Rick Santorum Brokered Convention

PHILIP ELLIOTT   03/12/12 09:39 PM ET  AP

BILOXI, Miss. — Rick Santorum said Monday his path to the Republican Party's presidential nomination counts on continued chaos in the field and a fractured GOP arriving at its nominating convention in late summer.

Though former Massachusetts Gov. Mitt Romney has a commanding lead in the crucial race for delegates to the national convention, Santorum told reporters a day before Alabama and Mississippi's presidential primaries that his standing in the race will improve if conservatives coalesce behind him – and if Newt Gingrich exits the race soon.

"People of Mississippi and Alabama want a conservative. ... If they want a conservative nominee for sure, they can do that by lining up behind us and making this race clearly a two-person race outside of the South," he said while beginning his day on the Gulf Coast in Biloxi, Miss.

As he closed his day in Montgomery, Ala., he encouraged his supporters to stand with him.

"If we win Alabama, a conservative will be nominated by the Republican Party. And if we nominate a conservative, we will defeat Barack Obama in the general election," he said.

Romney is on pace to reach the 1,144 delegates needed to clinch the nomination in June. He has 454 delegates to Santorum's 217, according to an Associated Press count. Former House Speaker Newt Gingrich has 107 delegates and Texas Rep. Ron Paul has 47.

"We sure as heck aren't going to go to a convention all the way to the end of August to select a nominee," Romney said.
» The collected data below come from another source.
/-- A branch with the target of each lane of `em`: go on, or trap, or wait to eject (R206 to R209, R220). -/
def laneBranch (s : State) (x : Lx) (frees reads : List Nat) (link : List (Nat × Lanes)) (noDiverge : Bool)
    (target : Nat → Word) : State :=
  let lanes := lanesOf x.q.em
  let targets := lanes.map fun l => (l, target l)
  let counts := targetCounts targets
  if x.q.eject.isSome then setWait s x.id .hold
  else if counts.length ≤ 1 then
    let dest := match counts with | c :: _ => c.1 | [] => fallThrough x.q
    finishShort s x reads frees { vs := link, post := laneJump dest }
  else
    let stay := stayTarget counts
    let out := targets.filter fun p => p.2 != stay
    let m := maskOf fun l => out.any fun p => p.1 == l
    let vals := trapVals m fun l => (target l).setWidth 64
    if noDiverge then x.trap s tDiverge m vals
    else if (lrOf s x.q.team).spawnkib = 0 ∨ (spawnRoom s x.q frees link out.length).isNone then x.trap s tSpawnfull m vals
    else if inHandler x.q then x.trap s tDiverge m vals
    else
      let ops := pendingLanes x.q
      let rows := linkRows link
      if !ops.isEmpty then setWait s x.id (.landing ops)
      else match (if rows = 0 then Grow.ok else growCheck s x.id x.q rows) with
      | .trap => x.trap s tRows x.q.em [] (BitVec.ofNat 64 rows)
      | .wait => setWait s x.id (.grow rows)
      | .ok =>
        modSquad s x.id fun q => { q with
          wait := .hold, held := none
          eject := some { kind := 0, out := out, stay := some stay, frees := frees, link := link, word := laneWordOf x.i } }

/-- Uses of a flow instruction with a source in slot A. -/
def flowUses (o : LaneOp) : Uses := { vs := srcVs 32 o.a, gs := srcGs o.a, dv := dstVs 32 o.dst }

def flowTarget (x : Lx) (l : Nat) : Word := BitVec.ofNat 32 (srcVal x.q x.o 0 32 x.o.a l)

/-- R421: lanes of `em` whose guard is true take the target; the others fall through. -/
def execBra (o : LaneOp) (s : State) : Outcome :=
  laneEnter (.bra o) o {} s fun x =>
    laneBranch s x [] [] [] false fun l => if inMask x.act l then branchTarget x.q o else fallThrough x.q

/-- R421: as `bra`, and the lanes must agree. A uniform-only volley branches once for the squad (14 R321). -/
def execBru (o : LaneOp) (s : State) : Outcome :=
  laneEnter (.bru o) o {} s fun x =>
    if x.q.uni then finishShort s x [] [] { post := laneJump (branchTarget x.q o) }
    else laneBranch s x [] [] [] true fun l => if inMask x.act l then branchTarget x.q o else fallThrough x.q

/-- Checks of targets, in the order of their codes (R422): those that a register gives, or one for every lane. -/
def checkTargets (s : State) (x : Lx) (ret : Bool) (k : State) (target : Nat → Word := flowTarget x) : State :=
  let bad := maskOf fun l => inMask x.q.em l && (target l).toNat % 12 != 0
  let zero := maskOf fun l => ret && inMask x.q.em l && flowTarget x l == 0
  if bad ≠ 0 then x.trap s tIllop bad
  else if zero ≠ 0 then x.trap s tBadret zero
  else k

/-- R422: each lane of `em` goes where its register says. -/
def execJmp (o : LaneOp) (s : State) : Outcome :=
  laneEnter (.jmp o) o (flowUses o) s fun x =>
    checkTargets s x false (laneBranch s x (srcFrees 32 o.a) (srcVs 32 o.a) [] false (flowTarget x))

/-- R422, R218: the link in each lane of `em`, then as a branch or as `jmp`. -/
def execCall (o : LaneOp) (s : State) : Outcome :=
  let u := flowUses o
  laneEnter (.call o) o u s fun x =>
    let ind := o.md.getLsbD 0
    let link : List (Nat × Lanes) := u.dv.map fun n => (n, mergeLanes x.q n x.act fun _ => (fallThrough x.q).toNat)
    let go (t : Nat → Word) : State :=
      laneBranch s x (if ind then srcFrees 32 o.a else []) (if ind then srcVs 32 o.a else []) link false t
    if ind then checkTargets s x false (go (flowTarget x))
    else checkTargets s x false (go fun _ => branchTarget x.q o) fun _ => branchTarget x.q o

/-- R422, R218: each lane of `em` goes to its link. -/
def execRet (o : LaneOp) (s : State) : Outcome :=
  laneEnter (.ret o) o (flowUses o) s fun x =>
    checkTargets s x true (laneBranch s x (srcFrees 32 o.a) (srcVs 32 o.a) [] false (flowTarget x))

/-! ### Rejoining (09 R214, R215) -/

/-- Every thread of `pm` is to be parked. -/
def parkAll (s : State) (x : Lx) (kind : Nat) : State :=
  let dest := fallThrough x.q
  let lanes := lanesOf x.q.pm
  if x.q.eject.isSome then setWait s x.id .hold
  else if (spawnRoom s x.q [] [] lanes.length).isNone then
    x.trap s tSpawnfull x.q.pm (trapVals x.q.pm fun _ => dest.setWidth 64)
  else
    let ops := pendingLanes x.q
    if !ops.isEmpty then setWait s x.id (.landing ops)
    else
      modSquad s x.id fun q => { q with
        wait := .hold, held := none
        eject := some { kind := kind, out := lanes.map fun l => (l, dest), stay := none, word := laneWordOf x.i } }

/-- R214: a partial squad parks; a whole one passes. -/
def execRejoin (o : LaneOp) (s : State) : Outcome :=
  laneEnter (.rejoin o) o {} s fun x =>
    if x.q.pm = 0xFFFFFFFF ∨ (lrOf s x.q.team).spawnkib = 0 then finishShort s x [] [] {}
    else parkAll s x 1

/-- Tickets of the present lanes' threads rise by 1, modulo 2^16. -/
def raiseTickets (q : Squad) : Squad :=
  { q with origin := q.origin.zipIdx.map fun p =>
      if inMask q.pm p.2 then { p.1 with ticket := p.1.ticket + 1 } else p.1 }

/-- The squad holds every live thread of its origin, in its lane, with one ticket (R215). -/
def holdsOrigin (s : State) (id : Nat) (q : Squad) : Bool :=
  let ls := lanesOf q.pm
  let org (l : Nat) : Origin := q.origin.getD l ⟨0, 0, 0⟩
  q.originIdx && ls.all (fun l => (org l).osq == q.index && (org l).oln == l)
  && ls.all (fun l => (org l).ticket == (org (ls.headD 0)).ticket)
  && !originLives s q.team q.index id

/-- R215: tickets rise; a squad that holds its whole origin passes, another parks. -/
def execRejoinS (o : LaneOp) (s : State) : Outcome :=
  laneEnter (.rejoinS o) o {} s fun x =>
    if holdsOrigin s x.id x.q ∨ (lrOf s x.q.team).spawnkib = 0 then finishShort s x [] [] { post := raiseTickets }
    else parkAll s x 2

/-! ### Ends and waits -/

/-- The threads of some lanes end, and the squad goes on with the others or leaves. -/
def exitLanes (o : LaneOp) (s : State) (x : Lx) : State :=
  settleExit (endLanes (modSquad s x.id (advance o)) x.id x.act) x.id

/-- R423, 18 R435: an `exit` that would end the squad waits until the operand log is empty; the deferred traps that are due
by then, and the engine errors that the squad has not observed, are delivered before it takes effect. -/
def execExit (o : LaneOp) (s : State) : Outcome :=
  laneEnter (.exit o) o {} s fun x =>
    if x.act = 0 then modSquad s x.id (advance o)
    else if x.act ≠ x.q.pm then exitLanes o s x
    else if !x.q.log.isEmpty then setWait s x.id .hold
    else if inHandler x.q || (x.q.traps.isEmpty && x.q.unseen.isEmpty) then exitLanes o s x
    else modSquad (seeAll s x.id) x.id fun q => { q with wait := .none }

/-- R424, R157: leave issue until the flags of the mask are 0, then go on at the label. -/
def execYield (o : LaneOp) (s : State) : Outcome :=
  laneEnter (.yield o) o { gs := srcGs o.a } s fun x =>
    let m := srcVal x.q o 0 64 o.a 0
    if m ≥ 2 ^ 12 then x.illop s
    else
      modSquad s x.id fun q =>
        let c := branchTarget q o
        { advance o q with pos := c, inVolley := false, held := none, wait := .yield (BitVec.ofNat 12 m) c }

/-- Arrival at the team barrier (R425). -/
def arrive (s : State) (x : Lx) : State :=
  let t := teamOf s x.q.team
  let s := modTeam s x.q.team fun t => { t with barArr := t.barArr + popNat 32 x.q.pm.toNat }
  let s := modSquad s x.id fun q => { q with marks := q.marks ||| q.pm, phase := some t.barPhase, arrived := true }
  barrierTest s x.q.team

/-- Wait while the phase that the squad arrived in lasts. -/
def barrierWait (s : State) (x : Lx) : State :=
  match mget s.squads x.id with
  | none => s
  | some q =>
    let ph := (teamOf s q.team).barPhase
    if q.phase = some ph then setWait s x.id (.barrier ph) else finishShort s x [] [] {}

/-- R425: arrive, then wait. -/
def execBar (o : LaneOp) (s : State) : Outcome :=
  laneEnter (.bar o) o {} s fun x =>
    if x.act = 0 then finishShort s x [] [] {}
    else if x.q.arrived then barrierWait s x
    else if x.q.marks &&& x.q.pm ≠ 0 then setWait s x.id (.barrier (teamOf s x.q.team).barPhase)
    else laneRelease s x fun s => barrierWait (arrive s x) x

/-- R425: arrive. -/
def execBarar (o : LaneOp) (s : State) : Outcome :=
  laneEnter (.barar o) o {} s fun x =>
    if x.act = 0 then finishShort s x [] [] {}
    else if x.q.marks &&& x.q.pm ≠ 0 then setWait s x.id (.barrier (teamOf s x.q.team).barPhase)
    else laneRelease s x fun s => finishShort (arrive s x) x [] [] {}

/-- R425: wait for the phase that the squad arrived in. -/
def execBarwt (o : LaneOp) (s : State) : Outcome :=
  laneEnter (.barwt o) o {} s fun x => if x.act = 0 then finishShort s x [] [] {} else barrierWait s x

/-- End of a nap of n nanoseconds; 0 sets no limit. -/
def napEnd (s : State) (n : Nat) : Option Nat := if n = 0 then none else some (s.timeNs.toNat + n)

/-- R426: a visible wait with a time limit. -/
def execNap (o : LaneOp) (s : State) : Outcome :=
  laneEnter (.nap o) o { gs := srcGs o.a } s fun x =>
    if x.act = 0 ∨ x.q.granted.isSome then finishShort s x [] [] {}
    else
      let n := match o.a with | .lit => o.imm.toNat | c => srcVal x.q o 0 64 c 0
      setWait s x.id (.nap (napEnd s n))

/-! ### Control registers (14 R330, 17 R430) -/

/-- A lane control register's value. -/
def laneCsr (s : State) (q : Squad) (n : Nat) : Nat :=
  match n with
  | 0 => q.tcause.toNat
  | 1 => q.tpc.toNat
  | 2 => q.tlm.toNat
  | 3 => q.tem.toNat
  | 4 => (teamOf s q.team).thand.toNat
  | 5 => q.lfm.toNat
  | 6 => q.cstat.toNat
  | _ => q.fpmode.toNat

/-- Width of a lane control register. -/
def csrWidth (n : Nat) : Nat := if n = 4 then 64 else 32

/-- R430: read a control register. -/
def execCsrr (o : LaneOp) (s : State) : Outcome :=
  let n := o.imm.toNat % 256
  let w := csrWidth n
  let u : Uses := { dv := dstVs w o.dst }
  laneEnter (.csrr o) o u s fun x =>
    longReady s x u.dv.length fun s => finishLong s x [] [] (valResult x w fun _ => laneCsr s x.q n)
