/-- R304: the outgoing teams of a core are written and their resources freed; teams of the owner that still wait come in. -/
def execShadowDrainComplete (s : State) : Outcome :=
  .next (
    let core := s.arg.core
    let c := mgetD s.cores core {}
    if c.shadow ≠ .draining then s
    else
      let out := (s.teams.filter fun x => x.2.state == .swapped && x.2.stopping && x.2.cores.contains core).map (·.1)
      match out.foldl drainTeam (s, true) with
      | (s, false) => s
      | (s, true) =>
        let s := { s with cores := mset s.cores core { c with shadow := .empty, shadowFor := none } }
        match setOfCore s core with
        | some k => (match (getSet s k).owner with | some o => swapIn true (swappedTeams s o k) s | none => s)
        | none => s)

/-! ### Spills (06 R155, R156, 13 R305) -/

/-- A spill stops a team at its next instruction boundary (13 R302). -/
def stopTeam (s : State) (id : Nat) : State :=
  let s := stopFirst s id
  let s := { s with squads := s.squads.map fun x => if x.2.team = id then (x.1, { x.2 with held := none }) else x }
  stopPasses (modTeam s id fun t => { t with stopping := true }) id

/-- Resident teams on a core that no spill stops yet. -/
def victims (s : State) (core : Nat) : List (Nat × Team) :=
  s.teams.filter fun x => x.2.state == .resident && !x.2.stopping && x.2.cores.contains core

/-- A partition of a core has been stalled on register growth for 1,024 clocks. -/
def growDue (s : State) (core : Nat) : List Nat :=
  ((mgetD s.cores core {}).growSince.filter fun x => decide (x.2 + 1024 ≤ clk s (core / 256))).map (·.1)

/-- The most recent issue of a team by any squad, present or gone, or its spine thread. -/
def lastIssueOf (s : State) (id : Nat) : Nat :=
  Nat.max ((squadsOf s id).foldl (fun n x => Nat.max n x.2.lastIssue) (teamOf s id).lastIssue) ((mget s.spines id).elim 0 (·.lastIssue))

/-- The least recently issuing team; of equals the highest index. -/
def leastRecent (s : State) (l : List (Nat × Team)) : Option Nat :=
  match l with
  | [] => none
  | x :: xs => some (xs.foldl (fun a b =>
      if lastIssueOf s b.1 < lastIssueOf s a.1 ∨ (lastIssueOf s b.1 = lastIssueOf s a.1 ∧ a.2.index < b.2.index) then b else a) x).1

/-- The team of a set's owner that waits to be placed and could be placed with every core of the set empty. -/
def waitingTeam (s : State) (k : Nat) : Option (Nat × Option Nat) :=
  let p := getSet s k
  ((match p.bullpen with | some c => some c | none => p.owner).bind fun o => dueTeam s k o p.bullpen.isSome).filter fun x =>
    match mget s.grids x.1 with
    | some g => (findGroup s true k g.lr g.lr.spine (launchDemands g.lr) fun _ => true).isSome
    | none => false
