-- ==== Sys2Proof/Machine/Homes.lean ====
section
/-! DEFINITION. Homes: walks (03 R56, R60, R66), requests that were held or answered STALE (R67, R71), fault records and
the pending-fault table (R74 to R76), verdicts (R77), the home commands (R69 to R71) and the flush of an ASID (02 R38). -/

namespace Sys2Proof.Machine

/-! ### Walks -/

/-- R56: a walker reads the home map for a granule that is not in a die's home-map cache. -/
def execHomeMapWalk (s : State) : Outcome :=
  .next (match slotOfAsid s s.arg.asid with
  | some slot =>
    if s.arg.va.toNat ≥ 2 ^ 56 then s else (homeLookup s s.arg.die.toNat slot s.arg.asid s.arg.va.toNat).1
  | none => s)

/-- R60: a walker reads the page table for an address that misses in the home TLB; a valid leaf is kept (R66). -/
def execPageTableWalk (s : State) : Outcome :=
  .next (match slotOfAsid s s.arg.asid with
  | some slot =>
    let a := s.arg
    let die := a.die.toNat
    let va := a.va.toNat
    if va ≥ 2 ^ 56 ∨ (getDie s die).tlb.any (·.hits a.asid va) then s
    else match ptWalkAt s (some die) slot a.asid va with
    | (s, .leaf lg at_ w) => if leafBad s die lg w || !leafV w then s else tlbPut s die a.asid va lg at_ w
    | (s, _) => s
  | none => s)

/-! ### Device writes of a report (05 R127) -/

/-- Bytes of a report. -/
def reportLen : Nat := 3461

/-- Write the report of an `ATTEST` command, and answer it once the write is performed. What a fault leaves unwritten waits with
its request. -/
def reportWrite (s : State) (c : HostCmd) (slot : Nat) (va : Dword) (bs : List Byte) : State :=
  let r := rqDevice s 0 slot
  let req : Req := { id := 0, who := .svp, kind := .write bs, asid := r.asid, va := va, st := .sent, slot := slot, acc := accStore }
  let wait (s : State) : State := { s with svpWait := mset s.svpWait (s.nextId - 1) c }
  match storeRange s r va.toNat bs with
  | (s, .done) => respond s c 0 (bytesOf 4 reportLen)
  | (s1, .held) => wait (addReq (keepSaid s s1) { req with st := .held })
  | (s1, .remote h) => wait (sendRemote s1 { req with hme := h })
  | (s1, .poison) => respond s1 c 2 []
  | (s1, .fault k d h p) =>
    let bad := ownFails s r va.toNat bs.length
    wait (parkAcc s1 { req with va := BitVec.ofNat 64 bad, kind := .write (bs.drop (bad - va.toNat)) } (.fault k d h p))

/-! ### Requests at a home (R55, R67, R71) -/

/-- New bytes under an atomic of a request: 7 is compare-and-swap, the others are those of `atom` (17 R411). -/
def peerAtom (op : Nat) (ty : LType) (n x e : Nat) (old : List Byte) : List Byte :=
  if op = 7 then (if fieldOf old 0 n = e % 2 ^ (8 * n) then bytesOf n x else old)
  else bytesOf n (atomFn op ty (fieldOf old 0 n) (x % 2 ^ (8 * n)))

/-- A store or atomic of a team that has ended is performed (06 R133, 13 R295), and so a write-back that the host no longer homes
(04 R94). One that fails on a fault that is not replayable is recorded and over; so is an atomic on a page that the host homes
by now (04 R95). -/
def serveOrphan (s : State) (r : Req) : State :=
  let rq : Rq := { rqDevice s r.die r.slot with asid := r.asid, stales := r.stales }
  let x : State × Acc :=
    match r.kind with
    | .write bs => storeRange s rq r.va.toNat bs
    | .atom op n ty v e =>
      (match atomPiece s rq true r.va.toNat n (peerAtom op ty n v.toNat e.toNat) with
       | (s, a, _) => (s, a))
    | _ => (s, .done)
  match x with
  | (s1, .done) => dropReq s1 r.id
  | (s1, .held) => keepSaid s s1
  | (s1, .remote h) => if r.isAtom && hmeHome h != 10 then dropReq s1 r.id else parkAcc (dropReq s1 r.id) r (.remote h)
  | (s1, .fault k d h p) =>
    parkAcc (dropReq s1 r.id) (if replayable k then r else { r with who := .device }) (.fault k d h p)
  | (s1, a) => parkAcc (dropReq s1 r.id) r a

/-- A merged store of a spine thread is written; one that fails is a trap of the thread (02 R31, 03 R74; log entry 21). -/
def serveMerged (s : State) (r : Req) (t : Nat) (bs : List Byte) : State :=
  match mergedPiece s { rqDevice s r.die r.slot with asid := r.asid, agent := .spine t, stales := r.stales } r.va.toNat bs with
  | (s1, .done) => dropReq s1 r.id
  | (s1, .held) => keepSaid s s1
  | (s1, .poison) => spineTrap (dropReq s1 r.id) t tPoison r.va
  | (s1, a) => parkAcc (dropReq s1 r.id) r a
At the current pace, Santorum and Gingrich won't come close to catching Romney. Their only chance at winning the nomination is to keep Romney from collecting the needed delegates, then forcing a fight at the convention in Tampa, Fla., in late August.

Romney dismissed that strategy.

"Everybody has a scenario where they can become the nominee. That's fine," Romney told Fox News. "So far, we've got two, two and a half times as many delegates as he and millions of more votes than he has. ... If he is able to pull off a miracle, so be it. He'll be the nominee."

Santorum brushed aside skepticism about his plans.

"I think you've been listening to math class and delegate math class instead of looking at the reality of the situation. The reality of the situation is that it's going to be very difficult for anyone to get to the number of delegates that is necessary to win with the majority at the convention," he said. "The only way, really, I believe that someone is going to get there is if the conservatives unite."

In a memo from consultant John Patrick Yob, the campaign argued that any discussion of delegates is premature.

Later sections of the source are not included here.